Silas: Come to the church - I may have a job for your little group.
Arram: We’re a group?
Silas: You are now.

 

Shev: Look at the ground, brother. What do you see?
Skave: Ash?
Shev: Ash brother. Why?
Skave: … because I used the wrong kind of bomb. Again. 

 

Shev is the older brother in the ratfolk family. He’s certainly got that vibe. He and Skave dissect one of the vermin - there’s no sign of grain, but there IS an odd yellow material throughout its gut. Remilda and Skave identify it as an alchemical wax that was intended to work as an appetite suppressant and instead causes any food eaten to pass through without giving any nutrition, derived from a species of lily that only grows in dense forest and sometimes underground, and pine resin, which is much easier to acquire.

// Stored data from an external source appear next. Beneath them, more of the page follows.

/-! ## `unwatch` changes only `watches` -/

@[simp] theorem Dev.unwatch_clk (d : Dev) (r : Nat) : (d.unwatch r).clk = d.clk := rfl
@[simp] theorem Dev.unwatch_regs (d : Dev) (r : Nat) : (d.unwatch r).regs = d.regs := rfl
@[simp] theorem Dev.unwatch_latch (d : Dev) (r : Nat) : (d.unwatch r).latch = d.latch := rfl
@[simp] theorem Dev.unwatch_dram (d : Dev) (r : Nat) : (d.unwatch r).dram = d.dram := rfl
@[simp] theorem Dev.unwatch_hall (d : Dev) (r : Nat) : (d.unwatch r).hall = d.hall := rfl
@[simp] theorem Dev.unwatch_hallBad (d : Dev) (r : Nat) : (d.unwatch r).hallBad = d.hallBad := rfl
@[simp] theorem Dev.unwatch_stalled (d : Dev) (r : Nat) : (d.unwatch r).stalled = d.stalled := rfl
@[simp] theorem Dev.unwatch_hallLost (d : Dev) (r : Nat) : (d.unwatch r).hallLost = d.hallLost := rfl
@[simp] theorem Dev.unwatch_host (d : Dev) (r : Nat) : (d.unwatch r).host = d.host := rfl
@[simp] theorem Dev.unwatch_coreMem (d : Dev) (r : Nat) : (d.unwatch r).coreMem = d.coreMem := rfl
@[simp] theorem Dev.unwatch_boatBuf (d : Dev) (r : Nat) : (d.unwatch r).boatBuf = d.boatBuf := rfl
@[simp] theorem Dev.unwatch_kernels (d : Dev) (r : Nat) : (d.unwatch r).kernels = d.kernels := rfl
@[simp] theorem Dev.unwatch_runs (d : Dev) (r : Nat) : (d.unwatch r).runs = d.runs := rfl
@[simp] theorem Dev.unwatch_zeroing (d : Dev) (r : Nat) : (d.unwatch r).zeroing = d.zeroing := rfl
@[simp] theorem Dev.unwatch_rotation (d : Dev) (r : Nat) : (d.unwatch r).rotation = d.rotation := rfl
@[simp] theorem Dev.unwatch_freeCtr (d : Dev) (r : Nat) : (d.unwatch r).freeCtr = d.freeCtr := rfl
@[simp] theorem Dev.unwatch_cmds (d : Dev) (r : Nat) : (d.unwatch r).cmds = d.cmds := rfl
@[simp] theorem Dev.unwatch_orders (d : Dev) (r : Nat) : (d.unwatch r).orders = d.orders := rfl
@[simp] theorem Dev.unwatch_places (d : Dev) (r : Nat) : (d.unwatch r).places = d.places := rfl
@[simp] theorem Dev.unwatch_aborting (d : Dev) (r : Nat) : (d.unwatch r).aborting = d.aborting := rfl
@[simp] theorem Dev.unwatch_held (d : Dev) (r : Nat) : (d.unwatch r).held = d.held := rfl
@[simp] theorem Dev.unwatch_rr (d : Dev) (r : Nat) : (d.unwatch r).rr = d.rr := rfl
@[simp] theorem Dev.unwatch_muted (d : Dev) (r : Nat) : (d.unwatch r).muted = d.muted := rfl
@[simp] theorem Dev.unwatch_lcWait (d : Dev) (r : Nat) : (d.unwatch r).lcWait = d.lcWait := rfl
@[simp] theorem Dev.unwatch_slots (d : Dev) (r : Nat) : (d.unwatch r).slots = d.slots := rfl
@[simp] theorem Dev.unwatch_pool (d : Dev) (r : Nat) : (d.unwatch r).pool = d.pool := rfl
@[simp] theorem Dev.unwatch_xfers (d : Dev) (r : Nat) : (d.unwatch r).xfers = d.xfers := rfl
@[simp] theorem Dev.unwatch_nextXid (d : Dev) (r : Nat) : (d.unwatch r).nextXid = d.nextXid := rfl
@[simp] theorem Dev.unwatch_rsvs (d : Dev) (r : Nat) : (d.unwatch r).rsvs = d.rsvs := rfl
@[simp] theorem Dev.unwatch_committed (d : Dev) (r : Nat) : (d.unwatch r).committed = d.committed := rfl
@[simp] theorem Dev.unwatch_keys (d : Dev) (r : Nat) : (d.unwatch r).keys = d.keys := rfl
@[simp] theorem Dev.unwatch_scans (d : Dev) (r : Nat) : (d.unwatch r).scans = d.scans := rfl
@[simp] theorem Dev.unwatch_ptParent (d : Dev) (r : Nat) : (d.unwatch r).ptParent = d.ptParent := rfl
@[simp] theorem Dev.unwatch_retr (d : Dev) (r : Nat) : (d.unwatch r).retr = d.retr := rfl
@[simp] theorem Dev.unwatch_groups (d : Dev) (r : Nat) : (d.unwatch r).groups = d.groups := rfl
@[simp] theorem Dev.unwatch_faults (d : Dev) (r : Nat) : (d.unwatch r).faults = d.faults := rfl
@[simp] theorem Dev.unwatch_nextId (d : Dev) (r : Nat) : (d.unwatch r).nextId = d.nextId := rfl
@[simp] theorem Dev.unwatch_pfs (d : Dev) (r : Nat) : (d.unwatch r).pfs = d.pfs := rfl
@[simp] theorem Dev.unwatch_dems (d : Dev) (r : Nat) : (d.unwatch r).dems = d.dems := rfl
@[simp] theorem Dev.unwatch_pfOnTime (d : Dev) (r : Nat) : (d.unwatch r).pfOnTime = d.pfOnTime := rfl
@[simp] theorem Dev.unwatch_reclaimed (d : Dev) (r : Nat) : (d.unwatch r).reclaimed = d.reclaimed := rfl
@[simp] theorem Dev.unwatch_ops (d : Dev) (r : Nat) : (d.unwatch r).ops = d.ops := rfl
@[simp] theorem Dev.unwatch_qpts (d : Dev) (r : Nat) : (d.unwatch r).qpts = d.qpts := rfl
@[simp] theorem Dev.unwatch_ctx (d : Dev) (r : Nat) : (d.unwatch r).ctx = d.ctx := rfl
@[simp] theorem Dev.unwatch_txq (d : Dev) (r : Nat) : (d.unwatch r).txq = d.txq := rfl
@[simp] theorem Dev.unwatch_spray (d : Dev) (r : Nat) : (d.unwatch r).spray = d.spray := rfl
@[simp] theorem Dev.unwatch_lastPort (d : Dev) (r : Nat) : (d.unwatch r).lastPort = d.lastPort := rfl
@[simp] theorem Dev.unwatch_ports (d : Dev) (r : Nat) : (d.unwatch r).ports = d.ports := rfl
@[simp] theorem Dev.unwatch_flows (d : Dev) (r : Nat) : (d.unwatch r).flows = d.flows := rfl
@[simp] theorem Dev.unwatch_vtime (d : Dev) (r : Nat) : (d.unwatch r).vtime = d.vtime := rfl
@[simp] theorem Dev.unwatch_shapers (d : Dev) (r : Nat) : (d.unwatch r).shapers = d.shapers := rfl
@[simp] theorem Dev.unwatch_meters (d : Dev) (r : Nat) : (d.unwatch r).meters = d.meters := rfl
@[simp] theorem Dev.unwatch_gates (d : Dev) (r : Nat) : (d.unwatch r).gates = d.gates := rfl
@[simp] theorem Dev.unwatch_binds (d : Dev) (r : Nat) : (d.unwatch r).binds = d.binds := rfl
@[simp] theorem Dev.unwatch_flights (d : Dev) (r : Nat) : (d.unwatch r).flights = d.flights := rfl
@[simp] theorem Dev.unwatch_revokes (d : Dev) (r : Nat) : (d.unwatch r).revokes = d.revokes := rfl
@[simp] theorem Dev.unwatch_pins (d : Dev) (r : Nat) : (d.unwatch r).pins = d.pins := rfl
@[simp] theorem Dev.unwatch_lines (d : Dev) (r : Nat) : (d.unwatch r).lines = d.lines := rfl
@[simp] theorem Dev.unwatch_gw (d : Dev) (r : Nat) : (d.unwatch r).gw = d.gw := rfl
@[simp] theorem Dev.unwatch_gwLost (d : Dev) (r : Nat) : (d.unwatch r).gwLost = d.gwLost := rfl
@[simp] theorem Dev.unwatch_patches (d : Dev) (r : Nat) : (d.unwatch r).patches = d.patches := rfl
@[simp] theorem Dev.unwatch_mapBank (d : Dev) (r : Nat) : (d.unwatch r).mapBank = d.mapBank := rfl
@[simp] theorem Dev.unwatch_changed (d : Dev) (r : Nat) : (d.unwatch r).changed = d.changed := rfl
@[simp] theorem Dev.unwatch_drainTo (d : Dev) (r : Nat) : (d.unwatch r).drainTo = d.drainTo := rfl
@[simp] theorem Dev.unwatch_pair (d : Dev) (r : Nat) : (d.unwatch r).pair = d.pair := rfl
@[simp] theorem Dev.unwatch_mirRings (d : Dev) (r : Nat) : (d.unwatch r).mirRings = d.mirRings := rfl
@[simp] theorem Dev.unwatch_mirLand (d : Dev) (r : Nat) : (d.unwatch r).mirLand = d.mirLand := rfl
@[simp] theorem Dev.unwatch_log (d : Dev) (r : Nat) : (d.unwatch r).log = d.log := rfl
@[simp] theorem Dev.unwatch_sec (d : Dev) (r : Nat) : (d.unwatch r).sec = d.sec := rfl
@[simp] theorem Dev.unwatch_cox (d : Dev) (r : Nat) : (d.unwatch r).cox = d.cox := rfl
@[simp] theorem Dev.unwatch_cellarHeld (d : Dev) (r : Nat) : (d.unwatch r).cellarHeld = d.cellarHeld := rfl
@[simp] theorem Dev.unwatch_scrubs (d : Dev) (r : Nat) : (d.unwatch r).scrubs = d.scrubs := rfl
@[simp] theorem Dev.unwatch_wayScrubs (d : Dev) (r : Nat) : (d.unwatch r).wayScrubs = d.wayScrubs := rfl
@[simp] theorem Dev.unwatch_proxy (d : Dev) (r : Nat) : (d.unwatch r).proxy = d.proxy := rfl
@[simp] theorem Dev.unwatch_elec (d : Dev) (r : Nat) : (d.unwatch r).elec = d.elec := rfl
@[simp] theorem Dev.unwatch_msixTab (d : Dev) (r : Nat) : (d.unwatch r).msixTab = d.msixTab := rfl
@[simp] theorem Dev.unwatch_out (d : Dev) (r : Nat) : (d.unwatch r).out = d.out := rfl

Silas identifies the species as River Rats, and suspects they’ve been coming down the river until they found Selversgard and the surrounding fields. 

 

Remilda: So how much of the winter stocks have been ruined?
Silas: More than people realise. We’ve been having… incidents. 

 

Shev, as a professional rat breeder, knows that rats will starve within days without food, and agrees that somebody must be driving them in this direction if it’s an ongoing problem.

 

Silas: Now I must go talk to the Great Oak. He's not going to like this. 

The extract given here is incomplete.